This will be followed by 2 lower risk wells at Dalmatian and Thunderbird. Both wells are near infrastructure, with Dalmatian being a subsea tieback to our existing Dalmatian operation and Thunderbird a tieback to Thunder Hawk. In Malaysia, we have 4 exploration wells on the schedule for the second half of the year.
2 of these wells aim to provide additional resources to our very successful shallow water Sarawak development activities. We have 1 well in Block H Malaysia where we are participating in a Floating LNG project. And the fourth well is an exploration well to be drilled on our recently acquired SK 2C Block.
We are excited about this area as Malaysia exploration is back in view for Murphy. The new focus area between Malaysia and Vietnam is prone for high-yield gas and Murphy's advantaged with our robust gas infrastructure system. We then plan to finish off our year with a non-operated appraisal well to our gas discoveries in Brunei.
At the end of February, we entered Block 2C in deep water Sarawak as operator with a 50% working interest, where we plan to spud the Paus East well in the third quarter. This 300 million barrel of oil equivalent estimated gross mean resource opportunity is targeting oil condensate and gas and offsets the existing Paus discovery.
We have identified Merapuh P10 and Yu Central as the first 2 wells to be drilled in Block SK 314A, testing Miocene stack sands targeting oil downdip from our existing fields. If successful, these near field low-risk prospects carry high value by feeding into our existing infrastructure in the shallow water Sarawak area.
The Permai prospect, with an estimated gross mean resource of 170 Bcf, is targeting additional gas resources for our Block H Floating LNG development. This prospect is similar to the previous 9 discoveries in the play. As to guidance, our second quarter production is set at 197,000 barrels of oil equivalent per day.
Our full year production and capital guidance is unchanged at 195,000 to 207,000 barrels of oil equivalent per day per production and $2.3 billion capital spend. In wrapping up, I'll comment on a few takeaways.
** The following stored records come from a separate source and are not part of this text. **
/-- recvTake (R347): the ring's next message, or spill entry, is taken and its place freed. -/
def State.recvTake (s : State) (tid : Nat) : State :=
  match Sp.find? s.xfers tid with
  | none => s
  | some x =>
    if x.op = 8 ∧ x.phase = .queued ∧ s.canStart tid x ∧ s.ringReady (s.ringAt x.tdie x.ring) then
      let b := s.ringAt x.tdie x.ring
      match s.ringNext b with
      | .nothing => s
      | .slot a next => ((s.takeMessage tid x a 0).ringPut (a + 8) [0]).ringSet b 2 false next
      | .spill a head => (s.takeMessage tid x a 1).ringSet b 5 false head
    else s

end Sys2Proof.Machine
end

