/-- The translation of everything done on a queue's behalf (R400). -/
def Launch.agent (l : Launch) : Agent := supervisorAgent l.owner l.root

/-- Dword i of the MSI-X table: two dwords a vector, the address, then the data and, at bit 32, the mask bit (R388, R391). A table
entry is masked until the host has cleared its mask bit. (PRESUMED, log entry 92.) -/
def State.msixDw (s : State) (i : Nat) : Dw := Sp.get (if i % 2 = 1 then 0x1_0000_0000 else 0) s.msixTable i
/-- The vector is masked, by its own bit or by the function's. -/
def State.msixMasked (s : State) (v : Nat) : Bool := s.msixMask || bitOf (s.msixDw (2 * v + 1)).toNat 32

/-- An MSI-X vector is sent, or stays pending while it is masked (R391). -/
def State.sendVec (s : State) (v : Nat) : State :=
  if !s.msixOn then s
  else if s.msixMasked v then { s with msixPend := addMark s.msixPend v }
  else { s with msix := v :: s.msix }
/-- VEC of a queue, when IRQ is 1. -/
def State.queueVec (s : State) (die q : Nat) : State := if (s.die die).irq q then s.sendVec ((s.die die).vec q) else s

/-- A change of what the launch processor keeps of one queue. -/
def State.modQ (s : State) (die q : Nat) (f : QState → QState) : State :=
  s.modDie die (fun d => { d with qstate := Sp.set {} d.qstate q (f (Sp.get {} d.qstate q)) })
def State.qs (s : State) (die q : Nat) : QState := Sp.get {} (s.die die).qstate q

/-! ### Packets and refusal (R363 to R367) -/

/-- Dwords of a list of bytes. -/
def dwordsOf : Nat → List Byte → List Dw
  | 0, _ => []
  | n + 1, bs => BitVec.ofNat 64 (natOfBytes (bs.take 8)) :: dwordsOf n (bs.drop 8)

def Launch.type (l : Launch) : Nat := fld l.hdr 3 0
def Launch.prio (l : Launch) : Nat := fld l.hdr 9 8
def Launch.entry (l : Launch) : Nat := dwOf l.packet 1
def Launch.karg (l : Launch) : Nat := dwOf l.packet 2
def Launch.sigaddr (l : Launch) : Nat := dwOf l.packet 6
def Launch.sigval (l : Launch) : Nat := dwOf l.packet 7

/-- The counts of a kernel packet. -/
def Launch.counts (l : Launch) : List Nat := [l.ndom, l.ndev, l.nsg, l.nclu, l.ncg, l.nctx]

/-- Check 1 of R367. -/
def Launch.malformed (l : Launch) : Bool :=
  decide (2 < l.type) || decide (fld l.hdr 31 12 ≠ 0) || bitOf l.hdr 7 ||
  (if l.type = 1 then
    decide (fld (dwOf l.packet 3) 63 26 ≠ 0) || decide (fld (dwOf l.packet 4) 63 44 ≠ 0) || decide (fld (dwOf l.packet 4) 31 22 ≠ 0)
      || decide (fld (dwOf l.packet 4) 15 9 ≠ 0) || decide (fld (dwOf l.packet 5) 63 32 ≠ 0) || decide (64 < l.ndev)
      || decide (16 < l.nsg) || decide (4 < l.nclu) || decide ((if l.tidelocked then 8 else 16) < l.ncg) || decide (4 < l.nctx)
      || decide (32 < l.nch) || decide (256 < l.saRows)
   else decide (fld (dwOf l.packet 3) 63 2 ≠ 0) || decide (dwOf l.packet 4 ≠ 0) || decide (dwOf l.packet 5 ≠ 0))

/-- Check 2 of R367: KARG, or WADDR, and SIGADDR. -/
def Launch.crooked (l : Launch) : Bool :=
  decide ((if l.type = 1 then l.karg else dwOf l.packet 1) % 8 ≠ 0) || decide (l.sigaddr % 16 ≠ 0)

/-- Fields of the kernel record (R366). -/
def krScratch (r : List Dw) : Nat := fld (dwOf r 0) 19 0
def krCtx (r : List Dw) : Nat := fld (dwOf r 0) 22 20
def krRows (r : List Dw) : Nat := fld (dwOf r 0) 31 23
def krReserved (r : List Dw) : Bool :=
  decide (fld (dwOf r 0) 63 32 ≠ 0) || decide (dwOf r 1 ≠ 0) || decide (dwOf r 2 ≠ 0) || decide (dwOf r 3 ≠ 0)

/-- Check 6 of R367. -/
def Launch.beyond (l : Launch) (r : List Dw) (devmask : Nat) : Bool :=
  decide (krCtx r < l.nctx) || decide (krRows r < l.saRows) || decide (Config.sramBytes - l1Bytes l.l1szOf < krScratch r)
    || (decide (l.nch ≠ 0) && decide (l.emask = 0)) || decide (popNat 64 devmask < l.ndev)

/-- The checks of R367 on a packet: the state after the read of the kernel record, the status of a refusal (0 for none), and the
packet with SCRATCH of its record. -/
def State.checkPacket (s : State) (l : Launch) (devmask : Nat) : State × Nat × Launch :=
  if l.malformed then (s, cILLEGAL_MOVE, l)
  else if l.crooked then (s, cALIGNMENT, l)
  else if l.barrier || l.empty then (s, 0, l)
  else if l.entry % 32 ≠ 0 then (s, cALIGNMENT, l)
  else match State.readV l.agent accRecord ((l.entry + 2 ^ 64 - 32) % 2 ^ 64) 32 s with
  | .error f => (s, f.cause, l)
  | .ok (s, bs) =>
    let r := dwordsOf 4 bs
    if krReserved r then (s, cILLEGAL_MOVE, l)
    else if l.beyond r devmask then (s, cPERMISSION, l)
    else (s, 0, { l with scratch := krScratch r })

/-- What the packets of a queue take from its descriptor. -/
def Die.rights (d : Die) (q : Nat) : QueueRights :=
  { owner := d.qowner q, root := d.ptroot q, priv := d.qpriv q, devmask := d.devmask q, cls := d.priomax q }

/-- A packet as the launch processor of a die takes it with the rights of its queue. -/
def packetOf (die q : Nat) (o : QueueRights) (packet : List Dw) (origin : Option (Nat × Nat)) : Launch :=
  let l : Launch := { die := die, q := q, packet := packet, owner := o.owner, root := o.root, priv := o.priv, devmask := o.devmask,
                      origin := origin }
  { l with barrier := l.type == 2, empty := l.type == 1 && l.counts.contains 0, cls := max l.prio o.cls }

/-- The read of the packet's kernel record comes to a stack that is not ready: the packet waits (R438). -/
def State.recordWaits (s : State) (l : Launch) : Bool :=
  if l.malformed || l.crooked || l.barrier || l.empty || decide (l.entry % 32 ≠ 0) then false
  else match State.readV l.agent accRecord ((l.entry + 2 ^ 64 - 32) % 2 ^ 64) 32 s with
  | .error f => f.waits
  | .ok _ => false

/-- A packet enters the launch processor of a die: refused (it then only has its completion to make), waiting, or a barrier that holds its
queue. A share that another device has forwarded is no packet of the queue here that has its queue's number (R368, R386). -/
def State.takePacket (s : State) (die q : Nat) (o : QueueRights) (packet : List Dw) (origin : Option (Nat × Nat)) : State :=
  let l := packetOf die q o packet origin
  let r := s.checkPacket l l.devmask
  let n := r.1.nextLaunch
  let l := r.2.2
  let l := if r.2.1 = 0 then l else { l with status := r.2.1, empty := true, phase := .running }
  let s := { r.1 with launches := Sp.put r.1.launches n l, nextLaunch := n + 1 }
  if origin.isSome then s
  else s.modQ die q (fun z => { z with open_ := z.open_ ++ [n], barrier := if l.barrier ∧ r.2.1 = 0 then some n else z.barrier })

/-- The queue stalls at a slot (R360). -/
def State.stallQueue (s : State) (die q cause : Nat) : State :=
  ((s.modDie die (fun d => d.setErr q cause)).modQ die q (fun z => { z with stalled := true })).queueVec die q

/-- A fault of the launch processor's access to a slot: the queue stalls, or the slot is read later, when a stack has become ready (R360,
R438). -/
def State.slotFault (s t : State) (die q : Nat) (f : XFault) : State := if f.waits then s else t.stallQueue die q f.cause

/-- packetRead (R360): the next slot of a queue is acquired and read, its TYPE cleared, READIDX raised. -/
def State.packetRead (s : State) (die q : Nat) : State :=
  let d := s.die die
  let z := s.qs die q
  if !(s.lpReady die) || !(d.served q) || z.stalled || z.barrier.isSome || decide (z.widx ≤ d.readidx q) then s
  else
    let ag := supervisorAgent (d.qowner q) (d.ptroot q)
    let va := (d.rbase q + 64 * (d.readidx q % 2 ^ d.sz q)) % 2 ^ 64
    let t := s.l2Invalidate
    match State.readV ag accRead va 64 t with
    | .error f => s.slotFault t die q f
    | .ok (t, bs) =>
      let h := bs.headD 0
      let p := dwordsOf 8 bs
      if h.toNat % 16 = 0 then t
      else if t.recordWaits (packetOf die q (d.rights q) p none) then s
      else match t.writeV ag va [h &&& 0xF0] with
      | .error f => s.slotFault t die q f
      | .ok t => (t.modDie die (fun d => d.setQdw q 3 ((d.readidx q + 1) % 2 ^ 64))).takePacket die q (d.rights q) p none

/-- queueNotify (R361): a write of `n` bytes at byte `off` of a notify register. -/
def State.queueNotify (s : State) (die q n off : Nat) (v : Dw) : State :=
  let die := die % Config.dies
  let q := q % 256
  let off := off % 8
  let n := min n (8 - off)
  s.notifyWrite die q (BitVec.ofNat 64 (mergeBytes (Sp.get 0 (s.die die).notify q).toNat off n v.toNat))

/-! ### Completion (R368 to R371) -/

/-- Every earlier packet of the launch's queue has completed, or ORD is 0 (R368). A share has waited where its packet was read. -/
def State.ordOk (s : State) (n : Nat) (l : Launch) : Bool :=
  !l.ord || l.origin.isSome || (s.qs l.die l.q).open_.all (fun m => decide (n ≤ m))

/-- The start acquire (R369) and the completion release at their scopes, as the launch processor makes them. -/
def State.startAcquire (s : State) (l : Launch) : State := if l.afs then s.l2Invalidate else s
def State.endRelease (s : State) (l : Launch) : State := if l.rfs then s.l2WriteBack else s

/-- The completion signal (R370), its vector (R391), or LASTERR. -/
def State.writeSignal (s : State) (l : Launch) (status : Nat) : State :=
  if l.noSignal ∨ l.sigaddr = 0 then s
  else match s.writeV l.agent l.sigaddr (bytesOf 8 (l.launchId * 2 ^ 32 + status % 256) ++ bytesOf 8 l.sigval) with
  | .error f => (s.modDie l.die (fun d => d.setErr l.q f.cause)).queueVec l.die l.q
  | .ok s => s.queueVec l.die l.q

/-- The signal's place is on a stack that is not ready: the completion waits (R438). -/
def State.signalWaits (s : State) (l : Launch) : Bool :=
  if l.origin.isSome || l.noSignal || l.sigaddr == 0 then false
  else match s.writeV l.agent l.sigaddr (List.replicate 16 0) with
  | .error f => f.waits
  | .ok _ => false

/-- The energy that a share has been charged goes to the launch that forwarded it, which counts it and has the budget (R379, R386).
(DEDUCED, log entry 53.) -/
def State.reportEnergy (s : State) (n : Nat) (l : Launch) : State :=
  match l.origin with
  | some o => if l.ebudget ≠ 0 ∧ l.energy ≠ 0 then
      (s.sendOrbit (.energy o.1 o.2 Config.devId l.energy)).modLaunch n (fun l => { l with energy := 0 }) else s
  | none => s

/-- The packet has completed: its signal is written, or the share's end reported to the device that forwarded it (R386). -/
def State.finishPacket (s : State) (n : Nat) (l : Launch) (status : Nat) : State :=
  let s := (s.reportEnergy n l).endRelease l
  let s := match l.origin with
    | some o => s.sendOrbit (.shareDone o.1 o.2 Config.devId status)
    | none => s.writeSignal l status
  let s := s.setLaunch n { l with
    phase := .done, status := status, saved := [], savedSlots := [], energy := if l.origin.isSome then 0 else l.energy }
  s.modQ l.die l.q (fun z => { z with
    open_ := z.open_.filter (· != n), barrier := if z.barrier = some n then none else z.barrier })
In exploration, we're making progress with significant changes in the team and adding our technical expertise.
We are sharpening our focus down into fewer areas, and we're moving to lower risk opportunities that are value-added while we build our prospect portfolio with our new team.
Our solid financial position bolstered by the timely sell-down in Malaysia has Murphy well-positioned to carry out our exploration and development plans and provides optionality to explore business development opportunities.
Our low risk deepwater Gulf of Mexico subsea development projects are on time and budget from an execution standpoint, and their returns can withstand the current price level. Our value-added Sarawak oil and gas projects continue to deliver for us, with recent drilling successes at both South Acis and Belum.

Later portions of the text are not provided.